The news that a streaming TV network has announced the upcoming release of a series based on a novel rarely rouses much interest here at Travel Between The Pages World HQ, however the drop of a teaser-trailer for The Peripheral, the sci-fi series adapted from William Gibson’s 2014 sci-fi mystery thriller of the same name grabbed our attention. If you haven’t read the novel yet, I highly recommend it.

The Peripheral centers on Flynne Fisher, a woman trying to hold together the pieces of her broken, dysfunctional family in what we affectionately call a shithole region of the United States.  Flynne is intelligent, ambitious, and on a collision course with the future.. The Peripheral is master storyteller William Gibson’s dazzling, hallucinatory glimpse into the fate of humanity — and what lies beyond.
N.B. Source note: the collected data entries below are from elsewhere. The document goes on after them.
-- ==== Sys2Proof/Machine/ManagerSteps.lean ====
section
/-! DEFINITION. The rows of the table that are the Circuit Manager's own steps. Each takes what has
been handed to the manager and not yet taken; with nothing of its kind handed on, nothing is done. -/

namespace Sys2Proof.Machine

/-- APPLY_DUE_CHANGES (R62). -/
def execApplyDueChanges (s : State) : Host.Outcome State Fault Refusal := .next s.takeApplication

/-- LEASE_TICK (R112). -/
def execLeaseTick (s : State) : Host.Outcome State Fault Refusal := .next s.takeTick

/-- LEASE_EXPIRY (R112): the tick at which a lease runs out. DEDUCED (assumption 3). -/
def execLeaseExpiry (s : State) : Host.Outcome State Fault Refusal := .next s.takeTick

/-- REFERRAL_TIMEOUT (R171). -/
def execReferralTimeout (k : LinkNo) (s : State) : Host.Outcome State Fault Refusal :=
  .next (s.takeTimeout k)

end Sys2Proof.Machine
end

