/-! ## The Circuit Manager's own steps -/

/-- When an entry falls due (R59, R60): at the frame start that sets the tally to its staging tally
plus one, at a superframe start of another tally, or at the superframe start that sets the number to n.
An entry made after the last frame start handed on, and before its application step, is not due there.
The application step (R62, R69): every entry that falls due leaves the queue and the others keep their
order; the circuit table, the position map, the egress program, ATTENTION_COUNT, the links and the
flags are those that applying each due change in the order of the queue gives; each record named by a
due entry loses its staged change and takes the state that the kind and the cause give; no other record
changes; an awaited entry that is due completes the mailbox with OK and the time of the frame begun;
then deferred staging follows for the entries removed (R75). With no frame start handed on, nothing is
done. The model's choices: assumptions 5 and 20. -/
def Obligations.DueChangesAreAppliedAndLeaveTheQueue : Prop :=
  ∀ (s u : State) (due : List QueueEntry),
    due = s.manager.queue.filter (fun e => s.due e) →
    u = due.foldl (fun u e => u.applyChange e.circuit s.manager.frame) s →
    (∀ e : QueueEntry, s.due e = match e.cutover with
      | .nextFrame => decide (s.manager.frame.tally = e.tally + 1)
      | .nextSuperframe =>
        decide (s.manager.frame.superframe = true ∧ s.manager.frame.tally ≠ e.tally)
      | .atSuperframe n => decide (s.manager.frame.superframe = true
          ∧ s.manager.frame.number = n ∧ s.timing.number = n))
    ∧ (∀ e : QueueEntry, s.manager.frame.tally = s.timing.tally → e.tally = s.timing.tally →
        s.Allows e.cutover → s.due e = false)
    ∧ (s.manager.applicationDue = false → exec .applyDueChanges s = .next s)
    ∧ (s.manager.applicationDue = true → s.QueueMatches →
      ∃ t, exec .applyDueChanges s = .next (t.serveWaiting due.length)
        ∧ (s.NobodyWaits → exec .applyDueChanges s = .next t)
        ∧ t.timing = s.timing ∧ t.switch = s.switch ∧ t.settings = s.settings
        ∧ t.referrals = s.referrals ∧ t.port = s.port ∧ t.pins = s.pins
        ∧ t.pending = s.pending
        ∧ t.manager = { u.manager with
            applicationDue := false
            queue := s.manager.queue.filter fun e => !s.due e }
        ∧ t.links = u.links ∧ t.events.flags ||| 0x1000#13 = u.events.flags ||| 0x1000#13
        ∧ (∀ i : RecNo, (∀ e ∈ s.entriesOf i, s.due e = false) → t.record i = s.record i)
        ∧ (∀ e ∈ s.manager.queue, s.due e = true →
            (t.record e.circuit).staged = none
              ∧ (t.record e.circuit).state =
                if e.kind = .deactivate then
                  if (s.record e.circuit).staged.map Staged.cause = some .host then .free
                  else .retired
                else .active)
        ∧ ((∀ e ∈ s.manager.queue, s.due e = true → e.awaited = false) →
            t.mailbox = s.mailbox ∧ t.events = u.events)
        ∧ ∀ e ∈ s.manager.queue, s.due e = true → e.awaited = true →
            s.manager.queue.countP QueueEntry.awaited = 1 →
            t.mailbox = { s.mailbox with
                outcome := .ok
                sequence := s.mailbox.sequence + 1
                refusedWrite := false
                awaiting := false
                response := appliedResponse (indexOctet e.circuit)
                  (t.record e.circuit).generation (t.record e.circuit).state
                  ⟨s.manager.frame.number, s.manager.frame.counter⟩ }
              ∧ t.events.flags.getLsbD 12 = true)

/-- The application of an ACTIVATE and of an ADD (R63, R64, R68): JOINING claims go to LIVE, the program
entries of every new group name the corresponding slots of the source, the record goes to ACTIVE with
nothing staged, an ACTIVATE writes the live stamp, an ADD appends its group, and a line owner is told
by LIVE, or by CHANGED for an ADD of cause HOST. -/
def Obligations.ActivateAndAddPutGroupsInForce : Prop :=
  ∀ (s : State) (i : RecNo) (f : FrameInfo) (c : Cutover) (cause : Cause),
    ((s.record i).staged = some ⟨.activate, c, cause⟩ →
      anyOverlap (s.record i).width (s.record i).dests = false →
      ∃ t, s.applyChange i f = t
        ∧ s.RecordBecomes t i { s.record i with
            state := .active, staged := none, stamp := some ⟨f.number, f.counter⟩ }
        ∧ s.MapBecomes t (fun _ _ _ e =>
            if e = .claimed i .joining then .claimed i .live else e)
        ∧ (∀ (l : Fin 8) (q : Fin 38),
            (∀ g ∈ (s.record i).dests, inGroup g (s.record i).width l q = false) →
            t.programEntry l q = s.programEntry l q)
        ∧ (∀ g ∈ (s.record i).dests, ∀ (l : Fin 8) (q : Fin 38),
            inGroup g (s.record i).width l q = true →
            t.programEntry l q = sourceEntry (s.record i).source (q.val - g.slot))
        ∧ t.links = (s.notifyOwner (s.record i).owner .live i (s.record i).generation).links
        ∧ t.manager.queue = s.manager.queue ∧ t.mailbox = s.mailbox ∧ t.timing = s.timing)
    ∧ ∀ g : Group, (s.record i).staged = some ⟨.add g, c, cause⟩ →
      ∃ t, s.applyChange i f = t
        ∧ s.RecordBecomes t i { s.record i with
            state := .active, staged := none, dests := (s.record i).dests ++ [g] }
        ∧ s.MapBecomes t (fun p l q e =>
            if e = .claimed i .joining ∧ egressGroup g (s.record i).width p l q then
              .claimed i .live
            else e)
        ∧ s.ProgramBecomes t (fun l q e => if inGroup g (s.record i).width l q then
            sourceEntry (s.record i).source (q - g.slot) else e)
        ∧ t.links = (if cause = .host then
            (s.notifyOwner (s.record i).owner .changed i (s.record i).generation).links
            else s.links)
        ∧ t.manager.queue = s.manager.queue ∧ t.mailbox = s.mailbox ∧ t.timing = s.timing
Flynne Fisher lives in a near future rural American South, working at the local 3D printing shop, while earning much needed extra money playing VR games for rich people. One night she dons a headset and finds herself in futuristic London—a sleek and mysterious world, alluringly different from her own hardscrabble existence.

But this isn’t like any game she’s ever played before: Flynne begins to realize it isn’t virtual reality… it’s real. Someone in London, seventy years in the future, has found a way to open a door to Flynne’s world. And as utterly beguiling as London is… it’s also dangerous. As Flynne searches to discover who has connected their worlds, and for what purpose, her presence here sets dangerous forces into motion…forces intent on destroying Flynne and her family in her own world.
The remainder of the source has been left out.